Top of DATA EXTRACTS

/-- N is 192 with the reset window: 12 items for a mask or an expand, 192 for a block (R145–R147). -/
theorem test_opExpand : (after (exec (.opExpand .b 1000 0 1) run)).eng.op =
    some { kind := .expand 1000 0 true, n := 192, needed := 12, feeding := true } := by decide +kernel
theorem test_opBlock : (after (exec (.opBlock .b) run)).eng.op =
    some { kind := .block, n := 192, needed := 192, feeding := true } := by decide +kernel
theorem test_opMask : (after (exec (.opMask .b 15 0x1000) run)).eng.op =
    some { kind := .mask 15 1000, n := 192, needed := 12, feeding := true } := by decide +kernel
theorem test_opFill : (after (exec (.opFill .b 0xFFFE) run)).eng.op = some { kind := .fill 0xFFFE, n := 192 } := by
  decide +kernel
theorem test_opFill_leave : ((after (exec (.opFill .b 0xFFFF) run)).port .b).reply = { status := .badParam } := by
  decide +kernel
theorem test_opPattern : (after (exec (.opPattern .b) run)).eng.remaining = 192 := by decide +kernel
theorem test_opCopy_range : ((after (exec (.opCopy .b 0 1) run)).port .b).reply = { status := .badParam } := by
  decide +kernel
theorem test_opRead : (after (exec (.opRead .b 3) run)).eng.op = some { kind := .read 3, n := 192 } := by decide +kernel

/-- An OP_MASK's table (R147): a present slot under code 0 is cleared, an absent one under code 15 is set. -/
theorem test_maskRequest :
    maskRequest 0 500 true true = .clear ∧ maskRequest 15 500 false false = .set 500 ∧ maskRequest 8 500 true true = .leave := by
  decide

/-- A part in RUN with an OP_EXPAND over one slot, waiting for its item. -/
def feeding : State :=
  run.modEng fun e =>
    { e with
      window := { xs := 1, xe := 1, ys := 1, ye := 1 }, remaining := 1, feed := .running 10000
      op := some { kind := .expand 700 0xFFFF true, n := 1, needed := 1, feeding := true } }

/-- The last item needed takes the operation out of FEEDING (R150). -/
theorem test_data :
    let t := after (exec (.data .b [0x80, 0x00]) feeding)
    t.eng.fifo = [0x8000] ∧ t.eng.due = .complete ∧ (t.port .b).reply.payload = [1, 1] := by decide +kernel

/-- A byte after the end of count is refused (R149). -/
theorem test_data_surplus :
    ((after (exec (.data .b [0x80, 0x00, 0x01]) feeding)).port .b).reply = { status := .badParam, payload := [1, 1] } := by
  decide +kernel

theorem test_itemTake :
    let t := after (exec .itemTake (feeding.modEng fun e => { e with fifo := [0x8000] }))
    t.eng.hand = some 0x8000 ∧ t.eng.fifo = [] := by decide +kernel

/-- The first bit of the item writes F into the one slot; the operation ends (R145, R140, R156). -/
theorem test_scanVisit :
    let s := feeding.modEng fun e =>
      { e with hand := some 0x8000, due := .complete, feed := .stopped, op := e.op.map fun o => { o with feeding := false, accepted := 1 } }
    let t := after (exec .scanVisit (cfg 17 vent s))
    (t.slot 17).bms = some 700 ∧ t.eng.outcome = .complete ∧ t.eng.written = 1 ∧ t.eng.op = none := by decide +kernel

theorem test_feedTimerExpiry :
    let t := after (exec .feedTimerExpiry feeding)
    t.eng.outcome = .truncatedTimeout ∧ t.eng.op = none ∧ (t.port .b).notice .opDone = true := by decide +kernel
theorem test_opAbort : (after (exec (.opAbort .b) feeding)).eng.outcome = .truncatedAbort := by decide +kernel

/-- A part in RUN with an OP_READ of positions over one slot. -/
def reading : State :=
  run.modEng fun e =>
    { e with
      window := { xs := 1, xe := 1, ys := 1, ye := 1 }, remaining := 1, op := some { kind := .read 1, n := 1 } }

/-- An unmapped slot gives 0xFFFF (R152). -/
theorem test_readItemProduce :
    let t := after (exec .readItemProduce reading)
    t.eng.fifo = [0xFFFF] ∧ t.eng.skipped = 1 ∧ t.eng.remaining = 0 := by decide +kernel
theorem test_drain :
    let t := after (exec (.drain .b) (reading.modEng fun e => { e with fifo := [300], op := some { kind := .read 1, n := 1, k := 1 } }))
    (t.port .b).reply.payload = [1, 0x01, 0x2C] ∧ t.eng.outcome = .complete := by decide +kernel

/-! ## Resets -/

/-- The strap value sets every port's address (R157, R173). -/
theorem test_hardwareReset :
    let t := after (exec (.hardwareReset 2) { run with resetPin := true })
    (t.portCfg .o).addr = 0x3C ∧ t.mode = .unconfigured ∧ t.resetPin = false := by decide +kernel
theorem test_resetPinAsserted :
    let t := after (exec .resetPinAsserted (run.modPort .f fun pt => { pt with ack := true, flags := 1 }))
    t.resetPin = true ∧ (t.port .f).ack = false ∧ t.attention .f = false := by decide +kernel
theorem test_warmRestart_unconfigured :
    let t := after (exec (.warmRestart .b) State.reset)
    (t.port .b).reply = { status := .notReady } ∧ t.mode = .unconfigured := by decide +kernel
/-- The controller's part of a warm restart on a line with nothing in flight (R133). -/
theorem test_warmLine :
    let t := run.warmLine .b
    (t.dline .b).queue = [] ∧ (t.dline .b).flight = some { trans := .stopAll } := by decide +kernel

/-- With nothing waiting the part visits the next slot of an operation. -/
theorem test_idle_engine : (after (step (run.modEng fun e => { e with op := some { kind := .fill 5, n := 192 } }))).pending =
    [.scanVisit] := by decide +kernel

Bottom of DATA EXTRACTS

# [REQUIREMENT]
Could you set down every record exactly as given?

# [ANSWER]
/-- N is 192 with the reset window: 12 items for a mask or an expand, 192 for a block (R145–R147). -/
theorem test_opExpand : (after (exec (.opExpand .b 1000 0 1) run)).eng.op =
    some { kind := .expand 1000 0 true, n := 192, needed := 12, feeding := true } := by decide +kernel
theorem test_opBlock : (after (exec (.opBlock .b) run)).eng.op =
    some { kind := .block, n := 192, needed := 192, feeding := true } := by decide +kernel
theorem test_opMask : (after (exec (.opMask .b 15 0x1000) run)).eng.op =
    some { kind := .mask 15 1000, n := 192, needed := 12, feeding := true } := by decide +kernel
theorem test_opFill : (after (exec (.opFill .b 0xFFFE) run)).eng.op = some { kind := .fill 0xFFFE, n := 192 } := by
  decide +kernel
theorem test_opFill_leave : ((after (exec (.opFill .b 0xFFFF) run)).port .b).reply = { status := .badParam } := by
  decide +kernel
theorem test_opPattern : (after (exec (.opPattern .b) run)).eng.remaining = 192 := by decide +kernel
theorem test_opCopy_range : ((after (exec (.opCopy .b 0 1) run)).port .b).reply = { status := .badParam } := by
  decide +kernel
theorem test_opRead : (after (exec (.opRead .b 3) run)).eng.op = some { kind := .read 3, n := 192 } := by decide +kernel

/-- An OP_MASK's table (R147): a present slot under code 0 is cleared, an absent one under code 15 is set. -/
theorem test_maskRequest :
    maskRequest 0 500 true true = .clear ∧ maskRequest 15 500 false false = .set 500 ∧ maskRequest 8 500 true true = .leave := by
  decide

/-- A part in RUN with an OP_EXPAND over one slot, waiting for its item. -/
def feeding : State :=
  run.modEng fun e =>
    { e with
      window := { xs := 1, xe := 1, ys := 1, ye := 1 }, remaining := 1, feed := .running 10000
      op := some { kind := .expand 700 0xFFFF true, n := 1, needed := 1, feeding := true } }

/-- The last item needed takes the operation out of FEEDING (R150). -/
theorem test_data :
    let t := after (exec (.data .b [0x80, 0x00]) feeding)
    t.eng.fifo = [0x8000] ∧ t.eng.due = .complete ∧ (t.port .b).reply.payload = [1, 1] := by decide +kernel

/-- A byte after the end of count is refused (R149). -/
theorem test_data_surplus :
    ((after (exec (.data .b [0x80, 0x00, 0x01]) feeding)).port .b).reply = { status := .badParam, payload := [1, 1] } := by
  decide +kernel

theorem test_itemTake :
    let t := after (exec .itemTake (feeding.modEng fun e => { e with fifo := [0x8000] }))
    t.eng.hand = some 0x8000 ∧ t.eng.fifo = [] := by decide +kernel

/-- The first bit of the item writes F into the one slot; the operation ends (R145, R140, R156). -/
theorem test_scanVisit :
    let s := feeding.modEng fun e =>
      { e with hand := some 0x8000, due := .complete, feed := .stopped, op := e.op.map fun o => { o with feeding := false, accepted := 1 } }
    let t := after (exec .scanVisit (cfg 17 vent s))
    (t.slot 17).bms = some 700 ∧ t.eng.outcome = .complete ∧ t.eng.written = 1 ∧ t.eng.op = none := by decide +kernel

theorem test_feedTimerExpiry :
    let t := after (exec .feedTimerExpiry feeding)
    t.eng.outcome = .truncatedTimeout ∧ t.eng.op = none ∧ (t.port .b).notice .opDone = true := by decide +kernel
theorem test_opAbort : (after (exec (.opAbort .b) feeding)).eng.outcome = .truncatedAbort := by decide +kernel

/-- A part in RUN with an OP_READ of positions over one slot. -/
def reading : State :=
  run.modEng fun e =>
    { e with
      window := { xs := 1, xe := 1, ys := 1, ye := 1 }, remaining := 1, op := some { kind := .read 1, n := 1 } }

/-- An unmapped slot gives 0xFFFF (R152). -/
theorem test_readItemProduce :
    let t := after (exec .readItemProduce reading)
    t.eng.fifo = [0xFFFF] ∧ t.eng.skipped = 1 ∧ t.eng.remaining = 0 := by decide +kernel
theorem test_drain :
    let t := after (exec (.drain .b) (reading.modEng fun e => { e with fifo := [300], op := some { kind := .read 1, n := 1, k := 1 } }))
    (t.port .b).reply.payload = [1, 0x01, 0x2C] ∧ t.eng.outcome = .complete := by decide +kernel

/-! ## Resets -/

/-- The strap value sets every port's address (R157, R173). -/
theorem test_hardwareReset :
    let t := after (exec (.hardwareReset 2) { run with resetPin := true })
    (t.portCfg .o).addr = 0x3C ∧ t.mode = .unconfigured ∧ t.resetPin = false := by decide +kernel
theorem test_resetPinAsserted :
    let t := after (exec .resetPinAsserted (run.modPort .f fun pt => { pt with ack := true, flags := 1 }))
    t.resetPin = true ∧ (t.port .f).ack = false ∧ t.attention .f = false := by decide +kernel
theorem test_warmRestart_unconfigured :
    let t := after (exec (.warmRestart .b) State.reset)
    (t.port .b).reply = { status := .notReady } ∧ t.mode = .unconfigured := by decide +kernel
/-- The controller's part of a warm restart on a line with nothing in flight (R133). -/
theorem test_warmLine :
    let t := run.warmLine .b
    (t.dline .b).queue = [] ∧ (t.dline .b).flight = some { trans := .stopAll } := by decide +kernel

/-- With nothing waiting the part visits the next slot of an operation. -/
theorem test_idle_engine : (after (step (run.modEng fun e => { e with op := some { kind := .fill 5, n := 192 } }))).pending =
    [.scanVisit] := by decide +kernel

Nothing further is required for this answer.